At the risk of further inflaming Denis McGrath, and perhaps further proving his point (see "EDIT" at the bottom of that post), this 94-item list of unanswered Battlestar Galactica questions might be part of the reason that "fanboys" have a problem with shows that purport to have continuing storylines. (Heroes is another one that's run into continuity problems, and has seen similarly negative reaction.) Moore came up with a realistic "re-imagining" of the original series that held a lot of promise, but over four (or is that six?) seasons the show has set up so many threads—ropes, even—that have been left hanging that it's hard to see how that promise can be kept.
I enjoyed the first season of Galactica, but as it's worn on the questions that seemed so intriguing to start with have been replaced with more of a feeling of "what nonsense are they going to come up with this week?" That feeling definitely contributed to my comment a few days ago that "Weird is good, but generally best in moderation." Would The Prisoner be as highly regarded now if it had run for three seasons instead of one, and we found out that Number Six's memory had actually been removed by the aliens that sent him from space so he could objectively evaluate the effectiveness of the mind-control virus they'd distributed in the 14th century that, through an unforeseen side-effect, was the real cause of the Black Death, and that the ever-changing Number Two was an insane Catholic priest who had developed shape-changing abilities after sneaking aboard the aliens' spaceship during the initial landing 600 years ago and was just biding his time until he could take revenge on Six's father (the commander of the mission) for messing up his plot to overthrow the Pope?
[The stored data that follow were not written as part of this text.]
/-! ### setI -/
@[simp] theorem State.setI_v (s : State) (a : Addr) : (s.setI a).v = s.v := rfl
@[simp] theorem State.setI_i (s : State) (a : Addr) : (s.setI a).i = a := rfl
@[simp] theorem State.setI_pc (s : State) (a : Addr) : (s.setI a).pc = s.pc := rfl
@[simp] theorem State.setI_sp (s : State) (a : Addr) : (s.setI a).sp = s.sp := rfl
@[simp] theorem State.setI_stack (s : State) (a : Addr) : (s.setI a).stack = s.stack := rfl
@[simp] theorem State.setI_dt (s : State) (a : Addr) : (s.setI a).dt = s.dt := rfl
@[simp] theorem State.setI_st (s : State) (a : Addr) : (s.setI a).st = s.st := rfl
@[simp] theorem State.setI_krm (s : State) (a : Addr) : (s.setI a).krm = s.krm := rfl
@[simp] theorem State.setI_rpl (s : State) (a : Addr) : (s.setI a).rpl = s.rpl := rfl
@[simp] theorem State.setI_mem (s : State) (a : Addr) : (s.setI a).mem = s.mem := rfl
@[simp] theorem State.setI_disp (s : State) (a : Addr) : (s.setI a).disp = s.disp := rfl
@[simp] theorem State.setI_status (s : State) (a : Addr) : (s.setI a).status = s.status := rfl
@[simp] theorem State.setI_diag (s : State) (a : Addr) : (s.setI a).diag = s.diag := rfl
@[simp] theorem State.setI_ir (s : State) (a : Addr) : (s.setI a).ir = s.ir := rfl
@[simp] theorem State.setI_loadOpen (s : State) (a : Addr) : (s.setI a).loadOpen = s.loadOpen := rfl
@[simp] theorem State.setI_events (s : State) (a : Addr) : (s.setI a).events = s.events := rfl
@[simp] theorem State.setI_pins (s : State) (a : Addr) : (s.setI a).pins = s.pins := rfl
@[simp] theorem State.setI_draws (s : State) (a : Addr) : (s.setI a).draws = s.draws := rfl

/-! ### setPc -/
@[simp] theorem State.setPc_v (s : State) (a : Addr) : (s.setPc a).v = s.v := rfl
@[simp] theorem State.setPc_i (s : State) (a : Addr) : (s.setPc a).i = s.i := rfl
@[simp] theorem State.setPc_pc (s : State) (a : Addr) : (s.setPc a).pc = a := rfl
@[simp] theorem State.setPc_sp (s : State) (a : Addr) : (s.setPc a).sp = s.sp := rfl
@[simp] theorem State.setPc_stack (s : State) (a : Addr) : (s.setPc a).stack = s.stack := rfl
@[simp] theorem State.setPc_dt (s : State) (a : Addr) : (s.setPc a).dt = s.dt := rfl
@[simp] theorem State.setPc_st (s : State) (a : Addr) : (s.setPc a).st = s.st := rfl
@[simp] theorem State.setPc_krm (s : State) (a : Addr) : (s.setPc a).krm = s.krm := rfl
@[simp] theorem State.setPc_rpl (s : State) (a : Addr) : (s.setPc a).rpl = s.rpl := rfl
@[simp] theorem State.setPc_mem (s : State) (a : Addr) : (s.setPc a).mem = s.mem := rfl
@[simp] theorem State.setPc_disp (s : State) (a : Addr) : (s.setPc a).disp = s.disp := rfl
@[simp] theorem State.setPc_status (s : State) (a : Addr) : (s.setPc a).status = s.status := rfl
@[simp] theorem State.setPc_diag (s : State) (a : Addr) : (s.setPc a).diag = s.diag := rfl
@[simp] theorem State.setPc_ir (s : State) (a : Addr) : (s.setPc a).ir = s.ir := rfl
@[simp] theorem State.setPc_loadOpen (s : State) (a : Addr) : (s.setPc a).loadOpen = s.loadOpen := rfl
@[simp] theorem State.setPc_events (s : State) (a : Addr) : (s.setPc a).events = s.events := rfl
@[simp] theorem State.setPc_pins (s : State) (a : Addr) : (s.setPc a).pins = s.pins := rfl
@[simp] theorem State.setPc_draws (s : State) (a : Addr) : (s.setPc a).draws = s.draws := rfl

/-! ### setMem -/
@[simp] theorem State.setMem_v (s : State) (m : Memory) : (s.setMem m).v = s.v := rfl
@[simp] theorem State.setMem_i (s : State) (m : Memory) : (s.setMem m).i = s.i := rfl
@[simp] theorem State.setMem_pc (s : State) (m : Memory) : (s.setMem m).pc = s.pc := rfl
@[simp] theorem State.setMem_sp (s : State) (m : Memory) : (s.setMem m).sp = s.sp := rfl
@[simp] theorem State.setMem_stack (s : State) (m : Memory) : (s.setMem m).stack = s.stack := rfl
@[simp] theorem State.setMem_dt (s : State) (m : Memory) : (s.setMem m).dt = s.dt := rfl
@[simp] theorem State.setMem_st (s : State) (m : Memory) : (s.setMem m).st = s.st := rfl
@[simp] theorem State.setMem_krm (s : State) (m : Memory) : (s.setMem m).krm = s.krm := rfl
@[simp] theorem State.setMem_rpl (s : State) (m : Memory) : (s.setMem m).rpl = s.rpl := rfl
@[simp] theorem State.setMem_mem (s : State) (m : Memory) : (s.setMem m).mem = m := rfl
@[simp] theorem State.setMem_disp (s : State) (m : Memory) : (s.setMem m).disp = s.disp := rfl
@[simp] theorem State.setMem_status (s : State) (m : Memory) : (s.setMem m).status = s.status := rfl
@[simp] theorem State.setMem_diag (s : State) (m : Memory) : (s.setMem m).diag = s.diag := rfl
@[simp] theorem State.setMem_ir (s : State) (m : Memory) : (s.setMem m).ir = s.ir := rfl
@[simp] theorem State.setMem_loadOpen (s : State) (m : Memory) : (s.setMem m).loadOpen = s.loadOpen := rfl
@[simp] theorem State.setMem_events (s : State) (m : Memory) : (s.setMem m).events = s.events := rfl
@[simp] theorem State.setMem_pins (s : State) (m : Memory) : (s.setMem m).pins = s.pins := rfl
@[simp] theorem State.setMem_draws (s : State) (m : Memory) : (s.setMem m).draws = s.draws := rfl

/-! ### setDisp -/
@[simp] theorem State.setDisp_v (s : State) (d : Display) : (s.setDisp d).v = s.v := rfl
@[simp] theorem State.setDisp_i (s : State) (d : Display) : (s.setDisp d).i = s.i := rfl
@[simp] theorem State.setDisp_pc (s : State) (d : Display) : (s.setDisp d).pc = s.pc := rfl
@[simp] theorem State.setDisp_sp (s : State) (d : Display) : (s.setDisp d).sp = s.sp := rfl
@[simp] theorem State.setDisp_stack (s : State) (d : Display) : (s.setDisp d).stack = s.stack := rfl
@[simp] theorem State.setDisp_dt (s : State) (d : Display) : (s.setDisp d).dt = s.dt := rfl
@[simp] theorem State.setDisp_st (s : State) (d : Display) : (s.setDisp d).st = s.st := rfl
@[simp] theorem State.setDisp_krm (s : State) (d : Display) : (s.setDisp d).krm = s.krm := rfl
@[simp] theorem State.setDisp_rpl (s : State) (d : Display) : (s.setDisp d).rpl = s.rpl := rfl
@[simp] theorem State.setDisp_mem (s : State) (d : Display) : (s.setDisp d).mem = s.mem := rfl
@[simp] theorem State.setDisp_disp (s : State) (d : Display) : (s.setDisp d).disp = d := rfl
@[simp] theorem State.setDisp_status (s : State) (d : Display) : (s.setDisp d).status = s.status := rfl
@[simp] theorem State.setDisp_diag (s : State) (d : Display) : (s.setDisp d).diag = s.diag := rfl
@[simp] theorem State.setDisp_ir (s : State) (d : Display) : (s.setDisp d).ir = s.ir := rfl
@[simp] theorem State.setDisp_loadOpen (s : State) (d : Display) : (s.setDisp d).loadOpen = s.loadOpen := rfl
@[simp] theorem State.setDisp_events (s : State) (d : Display) : (s.setDisp d).events = s.events := rfl
@[simp] theorem State.setDisp_pins (s : State) (d : Display) : (s.setDisp d).pins = s.pins := rfl
@[simp] theorem State.setDisp_draws (s : State) (d : Display) : (s.setDisp d).draws = s.draws := rfl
Actually, you know, I might watch that....
2 comments:
My favourite part of the list, from item 83:
"Note: Kara 'dies' and disappears into a storm, reappears in the Ionian Nebula two months later claiming to have been to Earth, goes crazy on Galactica, is given the Demetrius to find her road back, finds Leoben in a Heavy Raider, who convinces her to find a damaged Basestar so that Kara can talk to its hybrid. The hybrid intimates to her to unbox D’Anna, who has seen the faces of the Final Five on the Algae planet in the hope that Final Five will reveal themselves and the route to Earth. Three of them do this unwittingly by means of mysterious music that leads them to Kara’s Viper, which now mysteriously is receiving an emergency locator signal that the Colonials can trace back to Earth."
So obviously, Kara's real talent is being able to float on heavy gusts of plot.
I started typing up a comment to this excellent post and then realized it was way too long to live its life as a comment! And so I put it here instead.